Linux performance tools that programmers must not know 04/26 Update SLTechnology News&Howtos

Linux performance tools that programmers must not know

2025-04-26 Update From: SLTechnology News&Howtos shulou NAV: SLTechnology News&Howtos > Internet Technology >

Shulou(Shulou.com)06/03 Report--

Preface

In actual development, we sometimes receive monitoring alarms from some services, such as CPU soaring, memory soaring and so on. At this time, we will log in to the server for troubleshooting. This blog will cover this knowledge: Linux performance tools.

A simulation of online problem troubleshooting

Background: CPU suddenly skyrocketed after the service was running smoothly for a period of time.

With the top command, you can confirm which process caused the CPU to soar (perhaps a false alarm). ).

You can see that the PID is 2816 process in the figure, and the CPU utilization is very high.

Use top-Hp 2816 to observe the threads under the process. As you can see in the figure, the thread 2825 has a very high CPU.

Here the use of Python is very convenient to convert the decimal thread ID to hexadecimal, why do you do so?

Because the hexadecimal NID is used in the next thread DUMP file.

In practice, we should use jstack pid to DUMP more than a few times, because there is a state transition in the thread, so multiple DUMP is helpful to grab more information from the thread.

In the figure, you can observe that one thread gets the lock and is running without releasing it, while the other thread has been waiting for the lock. At this point, you can go to the code to analyze why the lock is delayed.

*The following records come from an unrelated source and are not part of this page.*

/-- A KV command between issue and its completion (R269, R274, R275). -/
structure KvCmd where
  id : Nat
  ref : StreamRef
  op : Nat
  d : KvDesc
  tag : Nat
  rq : Nat
  ns : Bool
  cls : BitVec 4
  scope : BitVec 3
  /-- Sequence list: slot, rows, document start (R282). -/
  seqs : List (Nat × Nat × Nat)
  /-- Splice: image address, header fields and translations (R294). -/
  img : Nat
  nt : Nat
  pbase : Nat
  doch : Word
  pages : List TlbEntry
  thr : BitVec 32
  gens : List BankUse
  query : Option Query
  resume : Option Nat
  /-- Pages of a KV.PAGEIN still to come: slot and page. -/
  waiting : List (Nat × Nat)
  started : Bool
  /-- The repair record whose layers a CMP commits, by its OPEN (R298), and the flags of its comparison (R88). -/
  record : Nat
  cmpFlags : BitVec 7 := 0
  /-- Generation of the micro-context at issue (R349). -/
  mgen : Nat
  deriving DecidableEq, Repr

/-- A page of an arena slot (R267). -/
structure Page where
  kind : PageKind
  vmask : BitVec 256
  rgen : AMap (BitVec 8)
  pins : Nat
  pagingIn : Bool
  /-- A KV command has written the page since the copy path last moved it (R351). -/
  dirty : Bool
  deriving DecidableEq, Repr

def Page.reset : Page := { kind := .loc, vmask := 0, rgen := [], pins := 0, pagingIn := false, dirty := false }

/-- The provenance tag of a spliced position (R293). -/
structure Prov where
  doch : Word
  model : BitVec 32
  mver : BitVec 16
  lfirst : Nat
  llast : Nat
  pbase : Nat
  deriving DecidableEq, Repr

/-- A slot's open repair record (R296, R297). -/
structure Repair where
  /-- The OPEN that made the record: its operation number. -/
  opened : Nat
  pos : Nat
  count : Nat
  ltop : Nat
  next : Nat
  /-- Tokens with a non-finite element so far, and the largest deviation of each other token, m × 2^e (R297). -/
  nonfin : List Nat
  devs : AMap (Nat × Int)
  /-- The tokens selected at CMP of layer L. -/
  sel : List Nat
  /-- Fresh rows of the compared layers, kept for the commit. -/
  fresh : AMap (List Byte)
  committed : Nat
  deriving DecidableEq, Repr

/-- An arena (Table 11.1) with its slots. Page j of slot s at key 4,096 s + j; position p of slot s at key 2^20 s + p. -/
structure Arena where
  model : BitVec 32
  mver : BitVec 16
  nl : Nat
  kc : BitVec 8
  hk : Nat
  qg : Nat
  hd : Nat
  rope : Bool
  scl : BitVec 32
  ropeb : BitVec 32
  tenant : BitVec 16
  base : Nat
  sstr : Nat
  pstr : Nat
  maxpos : Nat
  nslot : Nat
  sbbase : Nat
  nsb : Nat
  pages : AMap Page
  npos : AMap Nat
  prov : AMap Prov
  repair : AMap Repair
  docs : List Word
  /-- Reference counts and total pins of shared blocks; a block with its `live` flag down is free (R270). -/
  sbref : AMap (Nat × Bool)
  users : List Nat
  /-- The bytes that the rounds of a migration have moved so far; none while there is no round (R351). -/
  moved : Option Memory := none
  deriving DecidableEq, Repr

/-- A prefix-index entry (R271), with the time of its last hit. -/
structure IxEntry where
  arena : Nat
  key : BitVec 128
  blk : Nat
  hit : Nat
  deriving DecidableEq, Repr

/-- A cached 64-byte block of the last-level cache (R170, R171): its line's tensor tag (0 for the frame tag) and
micro-context (0 for a device tensor), the way that holds the line, the cycle of the block's last use, its plaintext, dirty and
retiring bits, and the key slot it is enciphered under when private. -/
structure LlcBlk where
  mx : Nat
  tid : Nat
  /-- Tile coordinates of a tensor's line, tx + 2^32 ty. -/
  tile : Nat
  way : Nat
  used : Nat
  data : Blk
  dirty : Bool
  enc : Option Nat
  retiring : Bool
  /-- The tenant whose cache step has marked the line (R340). -/
  outgoing : BitVec 16
  deriving DecidableEq, Repr

/-- A committed weight segment (R399): its scope code, 0 TENANT, 1 PARTITION, 2 DEVICE, with the scope key, its length in 64 KiB units, its
accounts, its LOST 4 KiB blocks and the check value of each extent. -/
structure WSeg where
  scope : Nat
  key : Nat
  hash : BitVec 256
  fpa : Nat
  lenu : Nat
  refs : Nat
  segw : Nat
  segrfr : Nat
  lost : List Nat
  checks : AMap (BitVec 128)
  deriving DecidableEq, Repr

/-- An install in progress (R404). -/
structure Install where
  id : Nat
  ref : StreamRef
  cls : BitVec 4
  scope : BitVec 3
  tag : Nat
  iscope : Nat
  wake : Bool
  lenu : Nat
  src : Nat
  pages : List TlbEntry
  cr : Nat
  crPage : TlbEntry
  hash : BitVec 256
  share : Option Nat
  wsn : Nat
  fpa : Nat
  readDone : Bool
  /-- The source bytes as they were read and hashed. -/
  data : List Byte
  bytes : Nat
  relocated : Bool
  /-- The program pages its extents have been written to, by the keys of `fmap`, which they enter at the commit (R395). -/
  placed : AMap Nat
  /-- The issuer went to FAULTED (1) or became FREE (2) before the commit (R412). -/
  abort : Nat
  deriving DecidableEq, Repr

/-- A fault or event record queued for the housekeeping processor (R358, R379, R383). -/
structure HkEvent where
  code : Nat
  mx : Nat
  n : Nat
  deriving DecidableEq, Repr

/-- The housekeeping processor (R356, Table 19.1). -/
structure Hk where
  g : AMap Word
  p : AMap Bool
  phase : Phase
  pc : Word
  hdrPc : Word
  left : Nat
  csel : BitVec 16
  epc : Word
  ecauseMx : BitVec 14
  ecauseCode : BitVec 16
  erec : Word
  tvec : Word
  ten : Bool
  /-- Waiting in HALT until an event is queued (R369). -/
  halted : Bool
  deriving DecidableEq, Repr

def Hk.reset : Hk :=
  { g := [], p := [], phase := .waiting, pc := 0, hdrPc := 0, left := 0, csel := 0, epc := 0, ecauseMx := 0,
    ecauseCode := 0, erec := 0, tvec := 0, ten := false, halted := false }

/-- A system instruction of the housekeeping processor whose result is still to be delivered (R360, R365). -/
structure HkOp where
  mode : Nat
  mx : Nat
  pa : Nat
  dest : BitVec 5
  /-- The scrub it waits for, once its transition has been made and the record copied out. -/
  scrub : Option Nat
  /-- The transition was the one the mode asks for. -/
  ok : Bool
  deriving DecidableEq, Repr

/-- Resources of one release being scrubbed (R338, R339). -/
structure Scrub where
  id : Nat
  mx : Nat
  tenant : BitVec 16
  cores : List Nat
  slots : List (Nat × Nat)
  banks : List (Nat × Nat)
  /-- Units of the shutter store by core. -/
  shuts : List (Nat × Nat)
  cws : List Nat
  /-- Mullion slots of the release, by the keys of the slot tables. -/
  mull : List Nat
  cache : Bool
  start : Nat
  /-- A SCRUB instruction waits for it: destination register. -/
  dest : Option (BitVec 5)
  /-- SCRUB `.core`: panes are cleared whatever their PRIV bits (R367). -/
  allPanes : Bool
  deriving DecidableEq, Repr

Detailed explanation of performance Monitoring tool top

In the above case, top is used, but in practice, the amount of information of top is very large, which is analyzed in detail here.

First line:

Two times are involved, one is the system time, and the other is the running time of the machine. We should focus on the running time of the machine, Why? Sometimes, rebooting the machine can cause a lot of problems, you know! ]

How many users are logged in to the system? [more information can be found through who/w/history]

What do three load values mean?

It represents the load of 1minminmin5minminmin15min machine respectively. How to determine the load? Need to be combined with the core number of CPU, for example, the machine is a 4-core CPU, then if the load value is more than 4, it means a heavy load! [press 1 under top to observe the number of CPU]

The above information can also be obtained through the uptime command.

The second line:

It is mainly about the total number of tasks, and the focus should be on the number of tasks in the zombie state.

The third line:

Mainly some information about CPU.

US/SY, which refers to the proportion of user processes and system processes using CPU.

NI, or NICE, represents the percentage of processes whose priorities have been adjusted, which should not be very large in normal terms.

ID means idle; WA indicates the waiting time of resources. For example, if the service logs a lot under instantaneous heavy traffic, then this value will soar because it will consume a lot of resources.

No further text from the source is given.